*EXERCISE INPUTS*
-- ==== Sys2Proof/Tests/Slice0.lean ====
section
/-! SUPPORT. The model's own tests: the well-formedness checks, the decoding of words written out from the
tables of spec/30_encoding.md, single steps whose expected results are the vectors of
spec/95_test_vectors.md, and for every statement with hypotheses a state that meets them. -/

namespace Sys2Proof.Tests

open Sys2Proof.Machine

/-! ### Helpers -/

/-- A block with a track of at most 24 bytes and at most two records. -/
def box : State := State.powerOn { Config.defaultParams with bytesCap := 24, catalogCap := 2 }

/-- `box` with its decoder changed. -/
def boxed (f : Decoder → Decoder) : State := { box with dec := f box.dec }

/-- A track of these bytes, with no sync bit set. -/
def track (bs : List Byte) (d : Decoder) : Decoder :=
  { bs.foldl (fun d v => trackAppend v false d) d with lastKind := .data }

/-- The next state, if there is one. -/
def after (o : Host.Outcome State Fault Refusal) : Option State :=
  match o with
  | .next t => some t
  | _ => none

/-- The decoder of the next state. -/
def decAfter (o : Host.Outcome State Fault Refusal) : Option Decoder := (after o).map (·.dec)

/-- The RESULT code of the next state. -/
def codeAfter (o : Host.Outcome State Fault Refusal) : Option Byte := (after o).map (·.result)

/-- A record under construction, its offset at the end of a track of n bytes. -/
def opened (kind : RecordKind) (v : Byte) (n : Nat) : OpenRec := ⟨kind, v, n⟩

/-! ### Well-formedness: each check refuses an ill-formed term (R70, R73, R76, R8) -/

theorem test_wf_refuses_pattern_as_data_window :
    (Instr.dataWindow 0x9122).wf = false ∧ (Instr.dataWindow 0x244A).wf = false ∧
      (Instr.dataWindow 0x2A49).wf = false := by decide

theorem test_wf_refuses_dam_outside_row :
    (Instr.dam 0xF7).wf = false ∧ (Instr.dam 0xFC).wf = false := by decide

theorem test_wf_refuses_known_mark_as_unknown :
    (Instr.markUnknown 0xF8).wf = false ∧ (Instr.markUnknown 0xFE).wf = false := by decide

theorem test_wf_refuses_sync_as_data :
    (Instr.encData 0xA1 true).wf = false ∧ (Instr.encData 0xC2 true).wf = false := by decide

theorem test_wf_refuses_too_large_capacity :
    Config.Params.wf { Config.defaultParams with bytesCap := 2 ^ 32 } = false ∧
      Config.defaultParams.wf = true := by decide

/-! ### Decoding, from words written out bit by bit (R80 to R85, R70, R73, R76) -/

theorem test_decode_DEC_START :
    decodeTableWord 32 0b00000001_0000000000000000000000_1_0 = some (.decStart false true) := by decide

theorem test_decode_DEC_BIT :
    decodeTableWord 32 0b00000010_00000000000000000000000_1 = some (.decBit true) := by decide

theorem test_decode_DEC_BYTE :
    decodeTableWord 32 0b00000011_0000000000000000_10010011 = some (.decByte 0x93) := by decide

theorem test_decode_DEC_END :
    decodeTableWord 32 0b00000100_000000000000000000000000 = some .decEnd := by decide

theorem test_decode_ENC_START :
    decodeTableWord 32 0b00010000_00000000000000000000000_1 = some (.encStart true) := by decide

theorem test_decode_ENC_BYTE :
    decodeTableWord 32 0b00010001_000000000000000_1_10100001 = some (.encByte 0xA1 true) := by decide

theorem test_decode_CRC_LOAD :
    decodeTableWord 32 0b00100000_00000000_1100110110110100 = some (.crcLoad 0xCDB4) := by decide

theorem test_decode_CRC_BYTE :
    decodeTableWord 32 0b00100001_0000000000000000_11111110 = some (.crcByte 0xFE) := by decide

theorem test_decode_SYNC_A1 : decodeTableWord 16 0b1001000100100010 = some .syncA1 := by decide

theorem test_decode_MARK_C2 : decodeTableWord 16 0b0010010001001010 = some .markC2 := by decide

theorem test_decode_GAP_4E : decodeTableWord 16 0b0010101001001001 = some .gap4E := by decide

theorem test_decode_DATA_WINDOW :
    decodeTableWord 16 0b0010101001001000 = some (.dataWindow 0x2A48) := by decide

theorem test_decode_IDAM :
    decodeTableWord 8 0b11111100 = some .idamFc ∧ decodeTableWord 8 0b11111101 = some .idamFd ∧
      decodeTableWord 8 0b11111110 = some .idamFe := by decide

theorem test_decode_DAM :
    decodeTableWord 8 0b11111000 = some (.dam 0xF8) ∧
      decodeTableWord 8 0b11111011 = some (.dam 0xFB) := by decide

theorem test_decode_MARK_UNKNOWN :
    decodeTableWord 8 0b11110111 = some (.markUnknown 0xF7) ∧
      decodeTableWord 8 0b11111111 = some (.markUnknown 0xFF) := by decide

theorem test_decode_ENC_SYNC :
    decodeTableWord 9 0b1_10100001 = some .encSyncA1 ∧
      decodeTableWord 9 0b1_11000010 = some .encSyncC2 := by decide

theorem test_decode_ENC_DATA :
    decodeTableWord 9 0b1_01010101 = some (.encData 0x55 true) ∧
      decodeTableWord 9 0b0_10100001 = some (.encData 0xA1 false) := by decide

theorem test_decode_refuses :
    decodeCommand 0x05000000 = .error .reservedOpcode ∧
      decodeCommand 0x22000000 = .error .reservedOpcode ∧
      decodeCommand 0x01000004 = .error .reservedOperand ∧
      decodeCommand 0x04000001 = .error .reservedOperand ∧
      decodeCommand 0x11000200 = .error .reservedOperand := by decide

/-! ### The assembler and the pseudo-instructions (R89, R90) -/

theorem test_assemble :
    assemble "DEC_START 1,0" = some (.decStart true false) ∧
      assemble "ENC_BYTE 0xA1,1" = some (.encByte 0xA1 true) ∧
      assemble "DEC_BYTE 85" = some (.decByte 0x55) ∧ assemble "DEC_BIT 2" = none := by decide

theorem test_pseudo_words :
    pseudoWords (.decTrack true false [0x55]) = [0x01000001, 0x03000055, 0x04000000] ∧
      pseudoWords (.crcBytes 0xFFFF [0xA1]) = [0x2000FFFF, 0x210000A1] ∧
      pseudoWords (.encTrack true [(0xA1, true)]) = [0x10000001, 0x110001A1] := by decide

/-! ### Single steps, with the vectors of spec/95_test_vectors.md -/

/-- D1. -/
theorem test_DEC_START :
    (decAfter (exec (.decStart false true) (boxed (track [0x00])))).map
      (fun d => (d.trackLen, d.cnt, d.preserve)) = some (0, 16, true) := by decide

/-- D5. -/
theorem test_DEC_BIT :
    (decAfter (exec (.decBit false)
        (boxed fun d => { d with window := 0x9122, pos := 15, cnt := 1 }))).map
      (fun d => (d.window, d.cnt, trackRead d 0, syncRead d 0, d.trackLen)) =
      some (0x4891, 16, 0x14, false, 1) := by decide

/-- D4: no A1 before the window is full. -/
theorem test_DEC_BIT_window_not_full :
    (decAfter (exec (.decBit true)
        (boxed fun d => { d with window := 0x2244, pos := 14, cnt := 2 }))).map
      (fun d => (d.window, d.cnt, d.trackLen)) = some (0x9122, 1, 0) := by decide

/-- D3. -/
theorem test_DEC_BYTE :
    (decAfter (exec (.decByte 0x55)
        (boxed fun d => { d with window := 0x5500, pos := 8, cnt := 8 }))).map
      (fun d => (d.window, d.cnt, d.pos, trackRead d 0, d.trackLen)) =
      some (0x5555, 16, 16, 0x00, 1) := by decide

/-- R156: the field mark only, then DEC_END. -/
theorem test_DEC_END :
    (decAfter (exec .decEnd (boxed fun d =>
        { track [0x00, 0xFB] d with
          stage := .readData 0, openRec := some (opened .dataField 0xFB 2), curSector := 1 }))).map
      (fun d => (d.dstate, d.stage, d.catalog)) =
      some (.done, .idle, [⟨.dataField, 0xFB, 2, 0, .incomplete, 0, 0, 1⟩]) := by decide

/-- F12. -/
theorem test_DEC_END_empty :
    (decAfter (exec .decEnd box)).map (fun d => (d.dstate, d.trackLen, d.catalog)) =
      some (.done, 0, []) := by decide

/-- R191. -/
theorem test_ENC_START :
    (after (exec (.encStart true) { box with cw := 0x1234 })).map (fun t => (t.prev, t.cw)) =
      some (true, 0x0000) := by decide

/-- E2: (00, 0) after prev 1. -/
theorem test_ENC_BYTE :
    (after (exec (.encByte 0x00 false) { box with prev := true })).map (fun t => (t.prev, t.cw)) =
      some (false, 0x5554) := by decide

/-- E2: (55, 1): a sync bit on another byte is ignored. -/
theorem test_ENC_BYTE_sync_ignored :
    (after (exec (.encByte 0x55 true) box)).map (fun t => (t.prev, t.cw)) = some (true, 0x8889) := by
  decide

/-- R134. -/
theorem test_CRC_LOAD :
    (after (exec (.crcLoad 0xCDB4) box)).map (fun t => (t.crcPort, t.dec.crc)) =
      some (0xCDB4, 0xFFFF) := by decide

/-- R135. -/
theorem test_CRC_BYTE :
    (after (exec (.crcByte 0xA1) box)).map (fun t => (t.crcPort, t.dec.crc)) =
      some (0x443B, 0xFFFF) := by decide

/-- K5. -/
theorem test_crc_of_marks :
    crcUpd 0xCDB4 0xFE = 0xB230 ∧ crcUpd 0xCDB4 0xFB = 0xE295 ∧ crcUpd 0xCDB4 0xF8 = 0xD2F6 := by decide

/-- D8: the adjacent byte of PARTIAL_SET and the misphased zero run become 00; the gap byte stays. -/
theorem test_SYNC_A1_fixup :
    (decAfter (exec .syncA1 (boxed (track [0x90, 0xFF, 0xFF, 0x0A])))).map
      (fun d => (d.trackLen, (List.range 5).map (trackRead d), syncRead d 4, d.a1, d.crc)) =
      some (5, [0x90, 0x00, 0x00, 0x00, 0xA1], true, 1, 0x443B) := by decide

/-- M1: in preserve mode the A1 replaces the off-boundary C2. -/
theorem test_SYNC_A1_replaces :
    (decAfter (exec .syncA1 (boxed fun d =>
        { track [0x00, 0xC2] d with preserve := true, lastKind := .c2off, cnt := 12 }))).map
      (fun d => (d.trackLen, trackRead d 0, trackRead d 1, syncRead d 1)) =
      some (2, 0x00, 0xA1, true) := by decide

/-- D9. -/
theorem test_MARK_C2 :
    (decAfter (exec .markC2 (boxed fun d => { track [0x00] d with cnt := 1 }))).map
      (fun d => (trackRead d 1, syncRead d 1, d.lastKind, d.catalog)) =
      some (0xC2, true, .c2on, []) := by decide

/-- R153: a C2 after three A1s is an Unknown record. -/
theorem test_MARK_C2_as_mark :
    (decAfter (exec .markC2 (boxed fun d => { track [0x00] d with a1 := 3 }))).map (·.catalog) =
      some [⟨.unknown, 0xC2, 2, 0, .incomplete, 0, 0, 0⟩] := by decide

/-- R111. -/
theorem test_GAP_4E :
    (decAfter (exec .gap4E box)).map (fun d => (trackRead d 0, syncRead d 0, d.lastKind, d.cnt)) =
      some (0x4E, false, .data, 16) := by decide

/-- D6: demod(0x9522) = A1, without a sync bit and without a count. -/
theorem test_DATA_WINDOW :
    (decAfter (exec (.dataWindow 0x9522) box)).map (fun d => (trackRead d 0, syncRead d 0, d.a1)) =
      some (0xA1, false, 0) := by decide

/-- F10: an unknown mark after three A1s. -/
theorem test_DATA_WINDOW_as_mark :
    (decAfter (exec (.dataWindow 0x5555) (boxed fun d => { track [0xA1] d with a1 := 3 }))).map
      (·.catalog) = some [⟨.unknown, 0x00, 2, 0, .incomplete, 0, 0, 0⟩] := by decide

/-- R143 and K5. -/
theorem test_IDAM :
    [Instr.idamFc, .idamFd, .idamFe].map (fun i =>
      (decAfter (exec i (boxed fun d => { track [0xFE] d with crc := 0xCDB4 }))).map
        (fun d => (d.stage, d.openRec))) =
      [some (.readId 0, some ⟨.idField, 0xFC, 1⟩), some (.readId 0, some ⟨.idField, 0xFD, 1⟩),
        some (.readId 0, some ⟨.idField, 0xFE, 1⟩)] := by decide

/-- R148. -/
theorem test_DAM :
    (decAfter (exec (.dam 0xFB) (boxed fun d =>
        { track [0xFB] d with crc := 0xCDB4, lenKnown := true }))).map
      (fun d => (d.stage, d.crc, d.fieldEnd)) = some (.readData 0, 0xE295, 1) := by decide

/-- F8: a Data mark with no ID before it. -/
theorem test_DAM_displaced :
    (decAfter (exec (.dam 0xFB) (boxed (track [0xFB])))).map (fun d => (d.stage, d.catalog)) =
      some (.idle, [⟨.dataField, 0xFB, 1, 0, .incomplete, 0, 0, 0⟩]) := by decide

/-- F9. -/
theorem test_MARK_UNKNOWN :
    (decAfter (exec (.markUnknown 0xFF) (boxed (track [0xFF])))).map (fun d => (d.stage, d.catalog)) =
      some (.idle, [⟨.unknown, 0xFF, 1, 0, .incomplete, 0, 0, 0⟩]) := by decide

/-- E2: the sync codewords after prev 1. -/
theorem test_ENC_SYNC :
    (after (exec .encSyncA1 { box with prev := true })).map (fun t => (t.cw, t.prev)) =
        some (0x9122, true) ∧
      (after (exec .encSyncC2 { box with prev := true })).map (fun t => (t.cw, t.prev)) =
        some (0x244A, false) := by decide

/-- E2: (4E, 0) after prev 1, and (A1, 0). -/
theorem test_ENC_DATA :
    (after (exec (.encData 0x4E false) { box with prev := true })).map (·.cw) = some 0x2A48 ∧
      (after (exec (.encData 0xA1 false) box)).map (·.cw) = some 0x9522 := by decide

/-- R172 and R2: recovery rebuilds the sync run below the mark. -/
theorem test_recovery :
    (decAfter (exec (.dataWindow 0x2AAA) (boxed fun d =>
        { track [0x4E, 0x4E, 0x11, 0x22, 0x33] d with recover := true, fieldEnd := 1 }))).map
      (fun d => ((List.range 6).map (trackRead d), d.stage, d.crc)) =
      some ([0x4E, 0x00, 0xA1, 0xA1, 0xA1, 0xFE], .readId 0, 0xB230) := by decide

*ASSIGNMENT*
Out of the data above, set down the lines from the one with "(after (exec (.encStart" to the one with "is ignored. -/", both included, exactly as written and with no additions.

*THE COMPLETED TASK*
    (after (exec (.encStart true) { box with cw := 0x1234 })).map (fun t => (t.prev, t.cw)) =
      some (true, 0x0000) := by decide

/-- E2: (00, 0) after prev 1. -/
theorem test_ENC_BYTE :
    (after (exec (.encByte 0x00 false) { box with prev := true })).map (fun t => (t.prev, t.cw)) =
      some (false, 0x5554) := by decide

/-- E2: (55, 1): a sync bit on another byte is ignored. -/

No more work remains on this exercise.